Quip: Security Assertion Markup Language (SAML) Set Up

To unify your site's login experience and protect your Quip site, we recommend enabling Security Assertion Markup Language (SAML) with your choice of Identity Provider. By integrating SAML, you can streamline the authentication process for your users, ensuring a seamless and secure login method to your Quip content. 

Requirements

• Quip Plus or Quip Advanced license.
• A domain assigned to your site.
  • You can add a domain in the Email Domain & Member Policy section in the Admin Console under Settings, Accounts & Access.
• An Identity Provider such as, OKTA, ADFS, Ping Federate, or Salesforce.
  • We accept additional Identity Providers, as well. 

Set Up Instructions for Specific Identity Providers

• Configure Salesforce and Quip for SSO
• Configure ADFS/Ping Federate and Quip for SSO
• Configure OKTA and Quip for SSO
• SAML: How to Add/Update a New Certificate for Quip

General Instructions for Configuration

To access the Quip SAML setup flow, open admin.quip.com and navigate via the left-hand tab to Settings → Accounts & Access → SAML. Click on 'New Configuration' and follow the Quip SAML Setup flow.
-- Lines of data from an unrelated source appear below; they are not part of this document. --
-- ==== Sys2Proof/Machine/Flags.lean ====
section
/-! DEFINITION. The FPM register (R38 to R40): what an instruction captures, the sticky flags it
sends, and the draws of mode 5 (R35). -/

namespace Sys2Proof.Machine

open Sys2Proof

def Ctl.rmField (c : Ctl) : Nat := bits c.fpm.toNat 0 3
def Ctl.daz (c : Ctl) : Bool := bits c.fpm.toNat 3 1 = 1
def Ctl.ftz (c : Ctl) : Bool := bits c.fpm.toNat 4 1 = 1
def Ctl.sat (c : Ctl) : Bool := bits c.fpm.toNat 5 1 = 1

/-- R39: what an instruction without a rounding field captures. -/
def Ctl.rm (c : Ctl) : Rm := { mode := c.rmField, daz := c.daz, ftz := c.ftz, sat := c.sat }

/-- The same with a mode of its own. -/
def Ctl.rmWith (c : Ctl) (mode : Nat) : Rm := { c.rm with mode := mode }

/-- R132: the 2-bit RND field: FPM.RM, nearest even, toward zero, stochastic. -/
def Ctl.rnd (c : Ctl) (r : Nat) : Rm :=
  match r with
  | 0 => c.rm
  | 1 => c.rmWith 0
  | 2 => c.rmWith 1
  | _ => c.rmWith 5

/-- R40: flags reach FPM, each bit only set. -/
def Ctl.addFlags (c : Ctl) (f : Flags) : Ctl := { c with fpm := c.fpm ||| word (f.toNat * 2 ^ 16) }

def State.addFlags (s : State) (f : Flags) : State := s.onCtl fun c => c.addFlags f

/-- A draw in mode 5: the new state, and the value u; no draw in any other mode. -/
def draw (mode : Nat) (st : Lane) : Lane × Nat :=
  if mode = 5 then (rngNext st, (rngNext st).toNat) else (st, 0)

/-- What a lane's computation gives: the word, its flags and the lane's stochastic state after it. -/
structure LaneOut where
  v : Lane
  flags : Flags := 0
  rng : Lane
  deriving DecidableEq, Repr

/-- Round once in a lane: the encoding of an exact value with the flags raised on the way to it. -/
def roundLane (x : Val × Flags) (f : Fmt) (rm : Rm) (st : Lane) : LaneOut :=
  let (st', u) := draw rm.mode st
  let r := round x.1 f rm u
  { v := BitVec.ofNat 32 r.code, flags := x.2 ||| r.flags, rng := st' }

/-- Two 16-bit halves, the low half computed first (R116). -/
def packHalves (f : Bool → Lane → LaneOut) (st : Lane) : LaneOut :=
  let lo := f false st
  let hi := f true lo.rng
  { v := BitVec.ofNat 32 (lo.v.toNat % 65536 + hi.v.toNat % 65536 * 65536), flags := lo.flags ||| hi.flags, rng := hi.rng }

/-- The half of a register word. -/
def half (h : Bool) (v : Lane) : Nat := bits v.toNat (if h then 16 else 0) 16

/-- The stochastic states after the lanes have run. -/
def putRngs : List (Nat × LaneOut) → Tbl Lane → Tbl Lane
  | [], t => t
  | (l, o) :: rest, t => putRngs rest (put 0 t l o.rng)

/-- The flags of all lanes. -/
def orFlags (l : List (Nat × LaneOut)) : Flags := l.foldl (fun a p => a ||| p.2.flags) 0

/-- Write the outputs of the lanes of `m` to a register, with their draws and flags. -/
def State.putOuts (s : State) (reg : Nat) (m : Word) (outs : List (Nat × LaneOut)) : State :=
  let s1 := s.setV reg m fun l => (look { v := 0, rng := 0 } outs l).v
  (s1.onR fun r => { r with rng := putRngs outs r.rng }).addFlags (orFlags outs)

/-- Compute each lane of `m` and write the results to a register, with draws and flags. -/
def State.runLanes (s : State) (reg : Nat) (m : Word) (f : Nat → Lane → LaneOut) : State :=
  s.putOuts reg m ((lanesOf m).map fun l => (l, f l (look 0 s.me.r.rng l)))

end Sys2Proof.Machine
end

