/-- R61: whether the device's own accesses through a capability that a context record names pass its checks, over all of the area and of
each kind. The device is no scribe, so no plane line is its to use (R191; the model's choice, log 146). -/
def capServes (c : Cap) (a w : Nat) : Bool :=
  c.space ≠ 1 && (capCheck c a w pLoad .load false).isNone && (capCheck c a w pStore .store false).isNone

/-- R410: write an entry and then PCNT. Answers the entry's number, or none when the queue is full, its memory serves no access, or
the context has none. A queue that its capability does not serve, or whose counters are not to be read, takes no entry, as a full one does:
the spec names no outcome (the model's choice, log 146). -/
def State.faultQ (s : State) (asid : BitVec 14) (parked source agent : Nat) (k : AKind) (detail addr : Nat) : State × Option Nat :=
  match find s.ctxs asid.toNat with
  | none => (s, none)
  | some c =>
    let q := c.faultQ
    let base := q.base
    let n := faultQueueSize q
    let who : Who := { asid := asid }
    if s.farHeld who asid q.space base 256 ∨ capServes q base (q.top - base) = false then (s, none)
    else
      let s := s.engineSeen who asid q.space (base + 64) 128
      let pcnt := s.engineRead who asid q.space (base + 64) 64
      let ccnt := s.engineRead who asid q.space (base + 128) 64
      let entry := base + 256 + 256 * (pcnt % n)
      if s.engineBlind who asid q.space (base + 64) 128 ∨ n ≤ (pcnt + 2 ^ 64 - ccnt) % 2 ^ 64 ∨ s.farHeld who asid q.space entry 256 then (s, none)
      else
        let s1 := s.engineWrite who asid q.space entry 256 (faultEntry s.time parked source agent k.code detail asid.toNat addr)
        let s2 := s1.engineWrite who asid q.space (base + 64) 64 ((pcnt + 1) % 2 ^ 64)
        ((if parked = 1 then { s2 with faulted := s2.faulted ++ [⟨asid, pcnt, source, agent⟩] } else s2), some pcnt)

/-- R410: an entry that only reports. None when it waits for room in the queue. -/
def State.faultNote (s : State) (asid : BitVec 14) (source agent : Nat) (k : AKind) (detail addr : Nat) : Option State :=
  match s.faultQ asid 0 source agent k detail addr with
  | (s1, some _) => some s1
  | (_, none) => if (find s.ctxs asid.toNat).isSome then none else some s

/-- R327: whether a context's scribes park on translation faults. -/
def State.replays (s : State) (asid : BitVec 14) : Bool :=
  match find s.ctxs asid.toNat with
  | some c => bits c.flags.toNat 1 1 = 1
  | none => false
You'll be prompted to upload a .xml file (typically downloaded from your Identity Provider) or edit the SAML configuration manually.

After saving the configuration, you'll be prompted to test with an email, which will test the redirect and authentication flow. Once this test is completed successfully, you'll have the option to add additional test users or to enable for your entire site. 

Quip also provides the ability to exempt domains associated with your site from the SAML redirect, which can be edited once the configuration passes the initial email test. When exempting a domain from logging in through SAML, you can only exempt specific domains and not specific users with your main email domain. 

After Configuration 

After SAML is enabled, users who navigate to Quip when not signed in will be redirected to your identity provider and sign in with their credentials, after which they'll be redirected to their Quip account.

Additional Information

In the event you need Quip's entityID or redirect URL for your Identity Provider, you can find them by downloading Quip's metadata from the Authentication page and searching for “entity ID” and “location” in the downloaded .xml file.

For Quip sites with SSO already enabled, your initial configuration will already appear in the SAML table and can be updated or turned off at any time by an Admin.

Quip also provides the ability to load multiple certificates, which you can do by setting up a SAML configuration manually and clicking “add additional certification.” 

 
FAQ

1. If we're already using ADFS as an Identity Provider with Salesforce, can we setup Salesforce as an IdP to Quip? No, this configuration is not supported. Instead, we recommend having the customer use their IdP already in use.
2. Are there any additional instructions for ADFS or for PingFed? No, but if you're looking for more customizations with your IdP, reach out to your IdPs support team for guidance.
3. We're having issues setting up SAML or updating the certificate, now what? Create a support case.
4. How can we set up multiple Quip sites with our single Identity Provider? Create a case in Salesforce Help & Training requesting the additional sites to have their Entity ID Overridden. In the case, include the URLs of the sites you would like the Entity ID to be Overridden.
5. Can we test our configuration in a Managed Site or a Production Quip site? Yes, you can test in either your production Quip site or a Managed Site before fully implementing to the rest of your site, however, we instead recommend using the Test Email portion within the specific site you are enabling SAML.
6. Can I reset my Quip password if SAML is enabled for my Quip site? No, the password that Quip will immediately default to is tied to your Identity Provider credentials. If you do not know your password tied to your Identity Provider credentials, contact your admin to request a password reset.